PROBLEM :: Give back every entry, exactly as written.

TASK INPUTS ::
-- ==== Sys2Proof/Machine/Ops.lean ====
section
/-! DEFINITION. The named operations over memory, devices, registers, the streams and the run state. -/

namespace Sys2Proof.Machine

/-! Memory cells -/

/-- The content of cell `a`: an unlisted cell holds zero (20_memory.md R60, "zero-initialized at construction"). -/
def Mem.read : Mem → Word → Word
  | [], _ => 0
  | (k, x) :: m, a => if a.toNat = k then x else Mem.read m a

/-- `m` with the cell (k, v) put before it; a zero is not listed. -/
def Mem.cons (k : Nat) (v : Word) (m : Mem) : Mem := if v = 0 then m else (k, v) :: m

/-- Store `v` into cell `a` (20_memory.md R64), keeping the addresses rising and zeros unlisted. -/
def Mem.write : Mem → Word → Word → Mem
  | [], a, v => Mem.cons a.toNat v []
  | (k, x) :: m, a, v =>
    if a.toNat < k then Mem.cons a.toNat v ((k, x) :: m)
    else if a.toNat = k then Mem.cons a.toNat v m
    else (k, x) :: Mem.write m a v

/-- The canonical form: addresses inside the space and strictly rising, no zero listed. -/
def Mem.wf : Mem → Bool
  | [] => true
  | (k, x) :: m => decide (k < 65536) && x != 0 && m.all (fun c => decide (k < c.1)) && Mem.wf m

/-! Registers -/

/-- `x[r]` (00_scope.md R13). -/
def State.reg (s : State) (r : Reg) : Word := s.regs[r.val]

/-- `x[r] <-raw v`: write without touching COND (00_scope.md R13). -/
def State.setRegRaw (s : State) (r : Reg) (v : Word) : State := { s with regs := s.regs.set r.val v r.isLt }

/-- `x[r] <- v`: the flag-updating write, COND set from the stored value (00_scope.md R13, 10_state.md R37). -/
def State.setReg (s : State) (r : Reg) (v : Word) : State := { s.setRegRaw r v with cond := setcc v }

/-- `pc <- t` (00_scope.md R13); COND is not changed (10_state.md R41). -/
def State.setPc (s : State) (t : Word) : State := { s with pc := t }

/-- The link write `x[7] <-raw pc'` of JSR, JSRR and TRAP (10_state.md R33, R34). -/
def State.link (s : State) : State := s.setRegRaw 7 s.pc

/-! Devices and the memory primitives -/

/-- The device registered at `a`, if any (10_state.md R46, 20_memory.md R66). -/
def deviceIn : List (Word × Device) → Word → Option Device
  | [], _ => none
  | (k, d) :: ds, a => if a = k then some d else deviceIn ds a

/-- The device DEVICE_MAP registers at `a` (20_memory.md R63). -/
def State.deviceAt (s : State) (a : Word) : Option Device := deviceIn s.cfg.devices a

/-- `MemWrite(a, v)`: consults no device (20_memory.md R64). -/
def State.memWrite (s : State) (a v : Word) : State := { s with mem := Mem.write s.mem a v }

/-- What an open stream supplies over and over once the listed inputs are used up; nothing once it is closed. -/
def InputEnd.cycle : InputEnd → List HostInput
  | .closed => []
  | .ongoing c => c

/-- The inputs from the next one on: those listed or, once they are used up, the stream's cycle begun again (10_state.md R47). -/
def State.upcoming (s : State) : List HostInput :=
  match s.inq with
  | [] => s.inEnd.cycle
  | e :: rest => e :: rest

/-- Keyboard activation (20_memory.md R74): with a byte available now, take it, set the status and fill the data cell;
otherwise clear the status. It never waits, and a closed stream counts as not available (R65). -/
def State.activateKeyboard (s : State) : State :=
  match s.upcoming with
  | .byte c :: rest =>
    ({ s with inq := rest }.memWrite s.cfg.kbsrAddr s.cfg.kbReady).memWrite s.cfg.kbdrAddr (c.setWidth 16)
  | .pause :: rest => { s with inq := rest }.memWrite s.cfg.kbsrAddr s.cfg.kbNotReady
  | [] => s.memWrite s.cfg.kbsrAddr s.cfg.kbNotReady

/-- A device's activation hook (20_memory.md R65). -/
def State.activate (s : State) : Device → State
  | .keyboard => s.activateKeyboard

/-- The state a read of `a` leaves: activated exactly once where a device is registered (20_memory.md R63, R71). -/
def State.afterRead (s : State) (a : Word) : State :=
  match s.deviceAt a with
  | some d => s.activate d
  | none => s

/-- `MemRead(a)`: the cell after the activation, and the state it leaves (20_memory.md R63). -/
def State.memRead (s : State) (a : Word) : Word × State := (Mem.read (s.afterRead a).mem a, s.afterRead a)

/-! Fetch -/

/-- Fetch: read the word at pc, then increment pc, wrapping (40_cycle.md R141). The read activates a device like any other
(decision D16; assumption log 18). -/
def State.fetch (s : State) : Word × State := ((s.memRead s.pc).1, (s.memRead s.pc).2.setPc (s.pc + 1))

/-! The streams and the run state -/

/-- `out(b)` (00_scope.md R15). -/
def State.out (s : State) (b : Byte) : State := { s with outq := s.outq ++ [b] }

/-- `out` of each byte in turn. -/
def State.outAll (s : State) (bs : List Byte) : State := { s with outq := s.outq ++ bs }

/-- A blocking read: the first byte the stream supplies, past the moments at which it has none, and what remains
(10_state.md R47); none when it holds no byte. -/
def nextByte : List HostInput → Option (Byte × List HostInput)
  | [] => none
  | .byte b :: rest => some (b, rest)
  | .pause :: rest => nextByte rest

/-- `in()` when it yields a byte (00_scope.md R15): the first byte of the listed inputs, else of the stream's cycle, and
what remains; none when there is no byte in either. -/
def State.takeByte (s : State) : Option (Byte × List HostInput) :=
  match nextByte s.inq with
  | some r => some r
  | none => nextByte s.inEnd.cycle

/-- `raise Fatal(kind, info)`: the one operation by which an error ends a run. It saves nothing and transfers control
nowhere; registers, COND, memory and streams keep their values (60_exceptions.md R251, R257). There is no return from it
(R258). -/
def State.raiseFatal (s : State) (e : FatalErr) : State := { s with run := .halted (some e) }

/-- `halt`: Halted without an error (00_scope.md R15). -/
def State.halt (s : State) : State := { s with run := .halted none }

/-- The address `a` of the instruction under execution, whose `pc'` is pc (60_exceptions.md R252). -/
def State.instrAddr (s : State) : Word := s.pc - 1

/-- The name of a fatal error (60_exceptions.md R252). -/
def FatalErr.kind : FatalErr → ErrorKind
  | .unsupportedOpcode _ _ _ => .unsupportedOpcode
  | .unsupportedTrapVector _ _ => .unsupportedTrapVector
  | .inputExhausted _ _ => .inputExhausted

/-- The numeric codes (60_exceptions.md R252). -/
def ErrorKind.code : ErrorKind → Nat
  | .malformedImage => 0
  | .unsupportedOpcode => 1
  | .unsupportedTrapVector => 2
  | .inputExhausted => 3

/-! The host's moves (60_exceptions.md R272) -/

/-- The host supplies the image, before execution. -/
def State.supplyImage (s : State) (bytes : List Byte) : State := { s with image := some bytes }

/-- The host supplies input, or a moment without any. -/
def State.supplyInput (s : State) (e : HostInput) : State := { s with inq := s.inq ++ [e] }

/-- The host keeps the input stream open and goes on with `cycle` without end (10_state.md R47, 93 K5). -/
def State.supplyForever (s : State) (cycle : List HostInput) : State := { s with inEnd := .ongoing cycle }

/-- The host closes the input stream. -/
def State.closeInput (s : State) : State := { s with inEnd := .closed }

end Sys2Proof.Machine
end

ANSWER BOX ::
-- ==== Sys2Proof/Machine/Ops.lean ====
section
/-! DEFINITION. The named operations over memory, devices, registers, the streams and the run state. -/

namespace Sys2Proof.Machine

/-! Memory cells -/

/-- The content of cell `a`: an unlisted cell holds zero (20_memory.md R60, "zero-initialized at construction"). -/
def Mem.read : Mem → Word → Word
  | [], _ => 0
  | (k, x) :: m, a => if a.toNat = k then x else Mem.read m a

/-- `m` with the cell (k, v) put before it; a zero is not listed. -/
def Mem.cons (k : Nat) (v : Word) (m : Mem) : Mem := if v = 0 then m else (k, v) :: m

/-- Store `v` into cell `a` (20_memory.md R64), keeping the addresses rising and zeros unlisted. -/
def Mem.write : Mem → Word → Word → Mem
  | [], a, v => Mem.cons a.toNat v []
  | (k, x) :: m, a, v =>
    if a.toNat < k then Mem.cons a.toNat v ((k, x) :: m)
    else if a.toNat = k then Mem.cons a.toNat v m
    else (k, x) :: Mem.write m a v

/-- The canonical form: addresses inside the space and strictly rising, no zero listed. -/
def Mem.wf : Mem → Bool
  | [] => true
  | (k, x) :: m => decide (k < 65536) && x != 0 && m.all (fun c => decide (k < c.1)) && Mem.wf m

/-! Registers -/

/-- `x[r]` (00_scope.md R13). -/
def State.reg (s : State) (r : Reg) : Word := s.regs[r.val]

/-- `x[r] <-raw v`: write without touching COND (00_scope.md R13). -/
def State.setRegRaw (s : State) (r : Reg) (v : Word) : State := { s with regs := s.regs.set r.val v r.isLt }

/-- `x[r] <- v`: the flag-updating write, COND set from the stored value (00_scope.md R13, 10_state.md R37). -/
def State.setReg (s : State) (r : Reg) (v : Word) : State := { s.setRegRaw r v with cond := setcc v }

/-- `pc <- t` (00_scope.md R13); COND is not changed (10_state.md R41). -/
def State.setPc (s : State) (t : Word) : State := { s with pc := t }

/-- The link write `x[7] <-raw pc'` of JSR, JSRR and TRAP (10_state.md R33, R34). -/
def State.link (s : State) : State := s.setRegRaw 7 s.pc

/-! Devices and the memory primitives -/

/-- The device registered at `a`, if any (10_state.md R46, 20_memory.md R66). -/
def deviceIn : List (Word × Device) → Word → Option Device
  | [], _ => none
  | (k, d) :: ds, a => if a = k then some d else deviceIn ds a

/-- The device DEVICE_MAP registers at `a` (20_memory.md R63). -/
def State.deviceAt (s : State) (a : Word) : Option Device := deviceIn s.cfg.devices a

/-- `MemWrite(a, v)`: consults no device (20_memory.md R64). -/
def State.memWrite (s : State) (a v : Word) : State := { s with mem := Mem.write s.mem a v }

/-- What an open stream supplies over and over once the listed inputs are used up; nothing once it is closed. -/
def InputEnd.cycle : InputEnd → List HostInput
  | .closed => []
  | .ongoing c => c

/-- The inputs from the next one on: those listed or, once they are used up, the stream's cycle begun again (10_state.md R47). -/
def State.upcoming (s : State) : List HostInput :=
  match s.inq with
  | [] => s.inEnd.cycle
  | e :: rest => e :: rest

/-- Keyboard activation (20_memory.md R74): with a byte available now, take it, set the status and fill the data cell;
otherwise clear the status. It never waits, and a closed stream counts as not available (R65). -/
def State.activateKeyboard (s : State) : State :=
  match s.upcoming with
  | .byte c :: rest =>
    ({ s with inq := rest }.memWrite s.cfg.kbsrAddr s.cfg.kbReady).memWrite s.cfg.kbdrAddr (c.setWidth 16)
  | .pause :: rest => { s with inq := rest }.memWrite s.cfg.kbsrAddr s.cfg.kbNotReady
  | [] => s.memWrite s.cfg.kbsrAddr s.cfg.kbNotReady

/-- A device's activation hook (20_memory.md R65). -/
def State.activate (s : State) : Device → State
  | .keyboard => s.activateKeyboard

/-- The state a read of `a` leaves: activated exactly once where a device is registered (20_memory.md R63, R71). -/
def State.afterRead (s : State) (a : Word) : State :=
  match s.deviceAt a with
  | some d => s.activate d
  | none => s

/-- `MemRead(a)`: the cell after the activation, and the state it leaves (20_memory.md R63). -/
def State.memRead (s : State) (a : Word) : Word × State := (Mem.read (s.afterRead a).mem a, s.afterRead a)

/-! Fetch -/

/-- Fetch: read the word at pc, then increment pc, wrapping (40_cycle.md R141). The read activates a device like any other
(decision D16; assumption log 18). -/
def State.fetch (s : State) : Word × State := ((s.memRead s.pc).1, (s.memRead s.pc).2.setPc (s.pc + 1))

/-! The streams and the run state -/

/-- `out(b)` (00_scope.md R15). -/
def State.out (s : State) (b : Byte) : State := { s with outq := s.outq ++ [b] }

/-- `out` of each byte in turn. -/
def State.outAll (s : State) (bs : List Byte) : State := { s with outq := s.outq ++ bs }

/-- A blocking read: the first byte the stream supplies, past the moments at which it has none, and what remains
(10_state.md R47); none when it holds no byte. -/
def nextByte : List HostInput → Option (Byte × List HostInput)
  | [] => none
  | .byte b :: rest => some (b, rest)
  | .pause :: rest => nextByte rest

/-- `in()` when it yields a byte (00_scope.md R15): the first byte of the listed inputs, else of the stream's cycle, and
what remains; none when there is no byte in either. -/
def State.takeByte (s : State) : Option (Byte × List HostInput) :=
  match nextByte s.inq with
  | some r => some r
  | none => nextByte s.inEnd.cycle

/-- `raise Fatal(kind, info)`: the one operation by which an error ends a run. It saves nothing and transfers control
nowhere; registers, COND, memory and streams keep their values (60_exceptions.md R251, R257). There is no return from it
(R258). -/
def State.raiseFatal (s : State) (e : FatalErr) : State := { s with run := .halted (some e) }

/-- `halt`: Halted without an error (00_scope.md R15). -/
def State.halt (s : State) : State := { s with run := .halted none }

/-- The address `a` of the instruction under execution, whose `pc'` is pc (60_exceptions.md R252). -/
def State.instrAddr (s : State) : Word := s.pc - 1

/-- The name of a fatal error (60_exceptions.md R252). -/
def FatalErr.kind : FatalErr → ErrorKind
  | .unsupportedOpcode _ _ _ => .unsupportedOpcode
  | .unsupportedTrapVector _ _ => .unsupportedTrapVector
  | .inputExhausted _ _ => .inputExhausted

/-- The numeric codes (60_exceptions.md R252). -/
def ErrorKind.code : ErrorKind → Nat
  | .malformedImage => 0
  | .unsupportedOpcode => 1
  | .unsupportedTrapVector => 2
  | .inputExhausted => 3

/-! The host's moves (60_exceptions.md R272) -/

/-- The host supplies the image, before execution. -/
def State.supplyImage (s : State) (bytes : List Byte) : State := { s with image := some bytes }

/-- The host supplies input, or a moment without any. -/
def State.supplyInput (s : State) (e : HostInput) : State := { s with inq := s.inq ++ [e] }

/-- The host keeps the input stream open and goes on with `cycle` without end (10_state.md R47, 93 K5). -/
def State.supplyForever (s : State) (cycle : List HostInput) : State := { s with inEnd := .ongoing cycle }

/-- The host closes the input stream. -/
def State.closeInput (s : State) : State := { s with inEnd := .closed }

end Sys2Proof.Machine
end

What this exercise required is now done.